In class we did a lab regarding the wave nature of light. We pretty much conducted Young's double slit experiment. For the lab we were supposed to establish the relationship between the distance from the slits to the viewing screen and the distance between successive maxima. Can anyone explain to me, physics wise, why as the distance between the viewing screen the distance between successive maxima increases proportionally as well. I can obviously figure it looking at the formula but need a explanation of what's going on for my lab. Thanks

2. Jan 19, 2014

### ZapperZ

Staff Emeritus
Er... this is straightforward trigonometry.

These maxima and minima are at particular angles. So if you look at the first maximum, it comes out of the slit at a fixed angle. So if you consider A as the distance to the screen and O is the distance to the first maximum, then if you keep the angle $\theta$ fixed, can't you see that O will get larger as A increases?

Your a trig. function (I'll let you figure this out yourself which one is relevant) to relate the angle, distance A, and distance O, you should be able to get the exact relationship between all three.

In the future, please write down exactly the mathematical description that you know, and start from there.

Zz.

3. Jan 19, 2014

### jostpuur

It almost appears as if you are trying to make the original question sound as dumb. I wouldn't approve of that, because it is not obvious at all why the maxima and minima would come at particular angels. They do so only as an approximation when the distance between the slits is signifigantly smaller than the other distances in the situation. In order to prove this nicely, one of the most obvious ways (IMO) is to apply the approximation

$$\sqrt{1 + x} \approx 1 + \frac{x}{2}$$

So that's the level of math that is required for this.

4. Jan 19, 2014

### ZapperZ

Staff Emeritus
Er... no. I was pointing out the nature of the problem. Indicating that this is probably a math question might provide the OP a place to look. Furthermore, the OP indicated that he/she has the mathematical "formula" to look at. Knowing exactly what it is is the starting point since that is something the OP knows.

My philosophy in teaching has ALWAYS been to start where the understanding stops!

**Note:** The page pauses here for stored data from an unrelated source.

theorem State.powerFails_closed (s : State) :
    CcuClosed s (s.powerFails.callEnd .powerLow).abandonEpisode.ringingEnds := by
  obtain ⟨hcarried, hends, hkept, hframe⟩ := s.powerFails_call
  set u := s.powerFails.callEnd .powerLow with hu
  have habandon := u.abandonEpisode_same
  have hclaims : u.ccu.claims = [] := by
    rw [hu]
    simp [State.powerFails]
  by_cases hactive : s.ccu.call.active = true
  · have hend := hends hactive
    obtain ⟨hcall, -⟩ := hend.call
    obtain ⟨hrelay, -⟩ := hend.relay
    have hline : u.abandonEpisode.ccu.line = .releasing := hend.line
    have hring : u.abandonEpisode.ringingEnds = u.abandonEpisode := if_neg (by rw [hline]; decide)
    rw [if_pos hactive] at hframe
    rw [hring]
    refine ⟨hclaims, congrArg CallRecord.active hcall, rfl, rfl, fun _ => ⟨hline, congrArg CallRecord.cause hcall, hrelay, ?_⟩,
      fun h => absurd hactive (by simp [h]), hcarried.then_same rfl rfl, ?_⟩
    · exact hend.guard.of_same habandon (by simp)
    · rw [if_pos hactive]
      refine (hframe.andThen habandon).mono fun x hx => ?_
      simp only [List.mem_append, List.mem_cons, List.not_mem_nil, or_false] at hx ⊢
      tauto
  · have hinactive := Bool.eq_false_iff.2 hactive
    have heq := hkept hinactive
    rw [if_neg hactive, List.append_nil] at hframe
    have hline : u.abandonEpisode.ccu.line = s.ccu.line := by
      rw [heq]
      rfl
    have hcall : u.abandonEpisode.ccu.call = s.ccu.call := by
      rw [heq]
      rfl
    have hringing : SameBut [.line, .notices .panel] u.abandonEpisode u.abandonEpisode.ringingEnds := by
      unfold State.ringingEnds
      split
      · exact State.lineTo_same _ _
      · exact .refl _ _
    have hkeeps : u.abandonEpisode.ringingEnds.ccu.call = u.abandonEpisode.ccu.call :=
      hringing .call (by simp) (by simp)
    have hqueue : u.abandonEpisode.ringingEnds.ccu.claims = u.abandonEpisode.ccu.claims :=
      hringing .claims (by simp) (by simp)
    obtain ⟨-, hlist⟩ := hringing .ringing (by simp) (by simp)
    have hepisode : u.abandonEpisode.ringingEnds.rau.episode = u.abandonEpisode.rau.episode :=
      hringing .episode (by simp) (by simp)
    refine ⟨by rw [hqueue]; exact hclaims, by rw [hkeeps, hcall, hinactive], by rw [hepisode]; rfl, by rw [hlist]; rfl,
      fun h => absurd h hactive, fun _ => ⟨?_, by rw [hkeeps, hcall]⟩, ?_, ?_⟩
    · unfold State.ringingEnds
      rw [hline]
      split
      · simp
      · rw [hline]
    · refine (hcarried.then_same (v := u.abandonEpisode) rfl rfl).then_same ?_ ?_
      · unfold State.ringingEnds
        split <;> simp
      · unfold State.ringingEnds
        split <;> simp
    · rw [if_neg hactive]
      exact ((hframe.andThen habandon).andThen hringing).mono (by simp)

/-! ### The close-out (R175) -/

theorem State.dropAuto_same (s : State) : SameBut [.voiceOp] s s.dropAuto := by
  unfold State.dropAuto
  split
  · exact .of_parts (by simp)
  · exact .refl _ s

/-- R175, steps 3 and 4: the operation and both transfers end. -/
def State.workEnded (c : State) : State :=
  ((c.endVoice .stopped).1.dropAuto.abortChannel .system).abortChannel .panel

theorem exec_powerLow {s : State} (h : s.power.low = false) :
    exec .powerLow s = finish { (s.powerFails.callEnd .powerLow).abandonEpisode.ringingEnds.workEnded.writeHeader with
      power.retention := true } := congrArg finish (if_neg (by simp [h]))

theorem State.workEnded_voice (c : State) :
    c.workEnded.voice.op.operation = none ∧ c.workEnded.voice.op.user ≠ some .auto := by
  have hvoice : c.workEnded.voice = (c.endVoice .stopped).1.dropAuto.voice := by simp [State.workEnded]
  rw [hvoice]
  exact ⟨State.endVoice_off, State.dropAuto_user _⟩

theorem State.workEnded_mem (c : State) : c.workEnded.store.mem = (c.endVoice .stopped).1.store.mem := by
  simp [State.workEnded]

theorem State.workEnded_header (c : State) :
    c.workEnded.store.header = c.store.header ∧ c.workEnded.store.installed = c.store.installed ∧
      c.workEnded.settings = c.settings ∧ c.workEnded.power = c.power := by
  simp [State.workEnded]

/-- R175: the end of the work leaves the call, which has ended. -/
theorem State.workEnded_call {c : State} (h : c.ccu.call.active = false) :
    c.workEnded.ccu.claims = c.ccu.claims ∧ c.workEnded.ccu.line = c.ccu.line ∧ c.workEnded.ccu.call = c.ccu.call ∧
      c.workEnded.lif = c.lif ∧ c.workEnded.rau = c.rau ∧
      (c.LoadedT2 .guard 1500 .none → c.workEnded.LoadedT2 .guard 1500 .none) := by
  have hcall := State.endVoice_call h .stopped
  refine ⟨by simp [State.workEnded], by simp [State.workEnded], by simpa [State.workEnded] using hcall,
    by simp [State.workEnded], by simp [State.workEnded], fun hguard => ?_⟩
  simpa [State.workEnded, State.LoadedT2] using hguard

/-- R175: the transfers are aborted, the System Port's first. -/
theorem State.workEnded_idle (c : State) (p : Port) : (c.workEnded.port p).transfer.state = .idle := by
  cases p with
  | panel => exact State.abortChannel_idle _ .panel
  | system =>
    have hkept : (c.workEnded.port .system).transfer =
        (((c.endVoice .stopped).1.dropAuto.abortChannel .system).port .system).transfer :=
      State.abortChannel_same _ .panel (.transfer .system) (by unfold abortParts; split <;> simp) (by simp)
    rw [hkept]
    exact State.abortChannel_idle _ .system

theorem VoiceCarried.workEnded_same {s c : State} (h : VoiceCarried s c)
    (hchannel : ∀ p, (c.port p).transfer = (s.port p).transfer) :
    SameBut (.voiceOp :: voiceEndParts s ++ abortParts s .system ++ abortParts s .panel) c c.workEnded := by
  set v := (c.endVoice .stopped).1.dropAuto with hv
  have hvsame : SameBut (.voiceOp :: voiceEndParts s ++ [.voiceOp]) c v :=
    (h.endVoice_same .stopped).andThen (State.dropAuto_same _)
  have hvchannel (p : Port) : (v.port p).transfer = (s.port p).transfer := by
    rw [← hchannel]
    exact hvsame (.transfer p) (by unfold voiceEndParts; split <;> simp) (by simp)
  have hsystem : abortParts v .system = abortParts s .system := by
    rw [abortParts, abortParts, State.channel, State.channel, hvchannel]
  have hpanel : abortParts (v.abortChannel .system) .panel = abortParts s .panel := by
    have hkept : ((v.abortChannel .system).port .panel).transfer = (v.port .panel).transfer :=
      State.abortChannel_same _ .system (.transfer .panel) (by unfold abortParts; split <;> simp) (by simp)
    rw [abortParts, abortParts, State.channel, State.channel, hkept, hvchannel]
  have hsys := v.abortChannel_same .system
  have hpan := (v.abortChannel .system).abortChannel_same .panel
  rw [hsystem] at hsys
  rw [hpanel] at hpan
  refine ((hvsame.andThen hsys).andThen hpan).mono fun x hx => ?_
  simp only [List.mem_append, List.mem_cons, List.not_mem_nil, or_false] at hx ⊢
  tauto

/-- The parts of the close-out, in the order of its steps and in the order of the statement. -/
theorem powerParts_subset {call voice system panel : List Part} :
    ([Part.claims, .power, .timer 1, .ringing, .episode, .caller] ++ call) ++ (Part.voiceOp :: voice ++ system ++ panel) ++
        [Part.header, .power] ⊆
      [Part.claims, .timer 1, .ringing, .episode, .caller, .voiceOp, .header, .power] ++ call ++ voice ++ system ++ panel := by
  intro x hx
  simp only [List.mem_append, List.mem_cons, List.not_mem_nil, or_false] at hx ⊢
  tauto

/-- Settles O31: the CCU, the work in hand, and the header, in this order. -/
theorem powerLowClosesOut : Obligations.PowerLowClosesOut := by
  intro s hlow
  have hclosed := s.powerFails_closed
  set c := (s.powerFails.callEnd .powerLow).abandonEpisode.ringingEnds with hc
  have hchannel (p : Port) : (c.port p).transfer = (s.port p).transfer :=
    hclosed.frame (.transfer p) (by simp only [endParts]; split <;> [(split <;> simp); simp]) (by simp)
  have hwork := hclosed.carried.workEnded_same hchannel
  have hheld : ∀ x ∈ [Part.header, .settings], x.Same s c := fun x hx =>
    hclosed.frame x (by
      simp only [List.mem_cons, List.not_mem_nil, or_false] at hx
      rcases hx with rfl | rfl <;> simp only [endParts] <;> split <;> [(split <;> simp); simp; (split <;> simp); simp])
      (by rintro rfl; simp at hx)
  obtain ⟨hsize, hheader, -⟩ := hheld .header (by simp)
  have hset : c.settings = s.settings := hheld .settings (by simp)
  have hpower : c.power = { s.power with low := true } := s.powerFails_power
  obtain ⟨lheader, linstalled, lsettings, lpower⟩ := c.workEnded_header
  obtain ⟨lclaims, lline, lcall, llif, lrau, lguard⟩ := State.workEnded_call hclosed.inactive
  obtain ⟨hop, huser⟩ := c.workEnded_voice
  have hframe : SameBut [.header, .power] c.workEnded { c.workEnded.writeHeader with power.retention := true } :=
    .of_parts (by simp [State.writeHeader])
  obtain ⟨t, hnext, ht, hsame⟩ := finish_does (exec_powerLow hlow) ((hclosed.frame.andThen hwork).andThen hframe)
  have htpower : t.power = { c.workEnded.power with retention := true } := by
    have hpower (u : State) : u.deliverSystem.power = u.power := by simp
    obtain rfl := Host.Outcome.next.inj ((exec_powerLow hlow).symm.trans hnext)
    exact hpower _
  refine ⟨t, hnext, ?_, ?_, ?_, ?_, ?_, ?_, fun p => ?_, fun hactive => ?_, fun hinactive => ?_, ?_, ?_, ?_, ?_, ?_, ?_,
    fun hplain a => ?_, fun hinactive => ?_, hsame.mono powerParts_subset⟩
  · rw [htpower, lpower, hpower]
  · rw [ht.ccu, State.writeHeader_ccu, lclaims, hclosed.claims]
  · rw [ht.ccu, State.writeHeader_ccu, lcall, hclosed.inactive]
  · rw [ht.rau, State.writeHeader_rau, lrau, hclosed.episode]
  · rw [ht.voice, State.writeHeader_voice, hop]
  · rw [ht.voice, State.writeHeader_voice]
    exact huser
  · have htransfer (u : State) : (u.deliverSystem.port p).transfer = (u.port p).transfer := by
      cases p <;> simp [State.port, PerPort.get]
    have hkept : (t.port p).transfer = (c.workEnded.port p).transfer := by
      obtain rfl := Host.Outcome.next.inj ((exec_powerLow hlow).symm.trans hnext)
      exact htransfer _
    rw [hkept, c.workEnded_idle]
  · obtain ⟨hline, hcause, hrelay, hguard⟩ := hclosed.ended hactive
    have hkeeps (u : State) : u.deliverSystem.lif = u.lif := by simp
    have hlif : t.lif = c.workEnded.lif := by
      obtain rfl := Host.Outcome.next.inj ((exec_powerLow hlow).symm.trans hnext)
      exact hkeeps _
    rw [ht.ccu, State.writeHeader_ccu, lline, lcall, hlif, llif]
    exact ⟨hline, hcause, hrelay, ht.loaded _ _ _ (lguard hguard)⟩
  · obtain ⟨hline, hcall⟩ := hclosed.idle hinactive
    rw [ht.ccu, State.writeHeader_ccu, lline, lcall, hline, hcall]
    exact ⟨rfl, rfl⟩
  · rw [ht.store]
    exact lsettings.trans hset
  · rw [ht.store]
    exact linstalled.trans hsize
  · rw [ht.store]
    rfl
  · rw [ht.store]
    show c.workEnded.store.header.lastId = _
    rw [lheader, hheader]
  · rw [ht.rau, State.writeHeader_rau, lrau, hclosed.deadlines]
  · refine (hclosed.carried.endVoice_bytes .stopped).trans_mem ?_
    rw [ht.store]
    exact c.workEnded_mem
  · rw [ht.store]
    show Mem.read c.workEnded.store.mem a = _
    rw [c.workEnded_mem, hclosed.carried.endVoice_mem hplain]
  · obtain ⟨-, hcall⟩ := hclosed.idle hinactive
    rw [ht.ccu, State.writeHeader_ccu, lcall, hcall]

end Sys2Proof.Machine
end

section
/-! PROOFS. Device reset (O30): the start-up check, the store that a cold and a warm start leave, and the records at
power-on. -/

namespace Sys2Proof.Machine

/-! ### The start-up check (R174) -/

/-- R174: a recorded entry without a kind, a state or a chain is none. -/
theorem RecordedTables.entry_none {x : RecordedTables} {e : RecordedEntry}
    (h : kindOfCode e.kindCode = none ∨ stateOfCode e.stateCode = none ∨ x.chain e.first e.count = none) :
    x.entry e = none := by
  unfold RecordedTables.entry
  split
  · next hk hst hch => simp [hk, hst, hch] at h
  · rfl

/-- R174: one entry that is not valid spoils the directory. -/
theorem RecordedTables.directory_none {x : RecordedTables} {e : RecordedEntry} (h : x.entry e = none) :
    ∀ {l : List RecordedEntry}, e ∈ l → x.directory l = none
  | d :: rest, he => by
    unfold RecordedTables.directory
    split
    · next hd hds =>
      rcases List.mem_cons.mp he with rfl | he
      · simp [h] at hd
      · simp [RecordedTables.directory_none h he] at hds
    · rfl

/-- R174: tables that are not valid are not found. -/
theorem Store.kept_none {t : Store} {n : Nat} {x : RecordedTables} (hx : t.tables = some x)
    (hbad : (∃ e ∈ x.entries, kindOfCode e.kindCode = none ∨ stateOfCode e.stateCode = none ∨
        x.chain e.first e.count = none) ∨ x.chain x.freeHead x.freeCount = none) : t.kept n = none := by
  have hfound : t.found = none := by
    unfold Store.found
    rw [hx]
    dsimp only
    split
    · next hds hgs =>
      rcases hbad with ⟨e, he, hentry⟩ | hfree
      · simp [RecordedTables.directory_none (RecordedTables.entry_none hentry) he] at hds
      · simp [hfree] at hgs
    · rfl
  unfold Store.kept
  rw [hfound]

/-- R174: lists that meet the conditions are kept. -/
theorem Store.kept_lists {t : Store} {n : Nat} (htables : t.tables = none) (hsound : t.sound n = true) :
    t.kept n = some t := by
  unfold Store.kept
  rw [Store.found_lists htables]
  exact if_pos hsound

/-- R174: what is found has the header of the store, and lists for its tables. -/
theorem Store.found_header {t f : Store} (h : t.found = some f) : f.header = t.header ∧ f.tables = none := by
  unfold Store.found at h
  split at h
  · next htables =>
    cases h
    exact ⟨rfl, htables⟩
  · split at h
    · cases h
      exact ⟨rfl, rfl⟩
    · cases h

/-- R174: a warm start keeps the COMPLETE entries, with no holds. -/
theorem Store.warm_dir (t : Store) :
    t.warm.dir = (t.dir.filter (fun e => decide (e.state = .complete))).map (fun e => { e with holds := 0 }) := by
  show ((t.dir.filter _).filter _).map _ = _
  rw [List.filter_filter]
  congr 2
  funext e
  cases e.state <;> rfl

/-! ### The two starts -/

/-- R174: the state after a cold start. -/
def State.coldStarted (s : State) (dram : DramSize) (rate : PortRate) : State :=
  State.afterReset (Store.cold (Config.installedGranules dram) s.store.mem) .default .resetLost rate s.sys.ready s.sys.rts
    s.lif.voltageBelow s.lif.currentBelow s.pending

/-- R174: the state after a warm start that keeps a store. -/
def State.warmStarted (s : State) (f : Store) (dram : DramSize) (rate : PortRate) : State :=
  State.afterReset ({ f with installed := Config.installedGranules dram } : Store).warm f.header.settings .reset rate
    s.sys.ready s.sys.rts s.lif.voltageBelow s.lif.currentBelow s.pending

Do you really think that, at this level, this is not a far-field situation? Near-field 2-slit experiment is highly unusual. Based on the description given in the OP, I see this as being a standard, straightforward 2-slit experiment in an intro lab. Do you see otherwise?

Zz.

5. Jan 20, 2014

### jostpuur

I believe the original problem was a far-field situation. I also believe that braeden has had difficulty understanding what it means.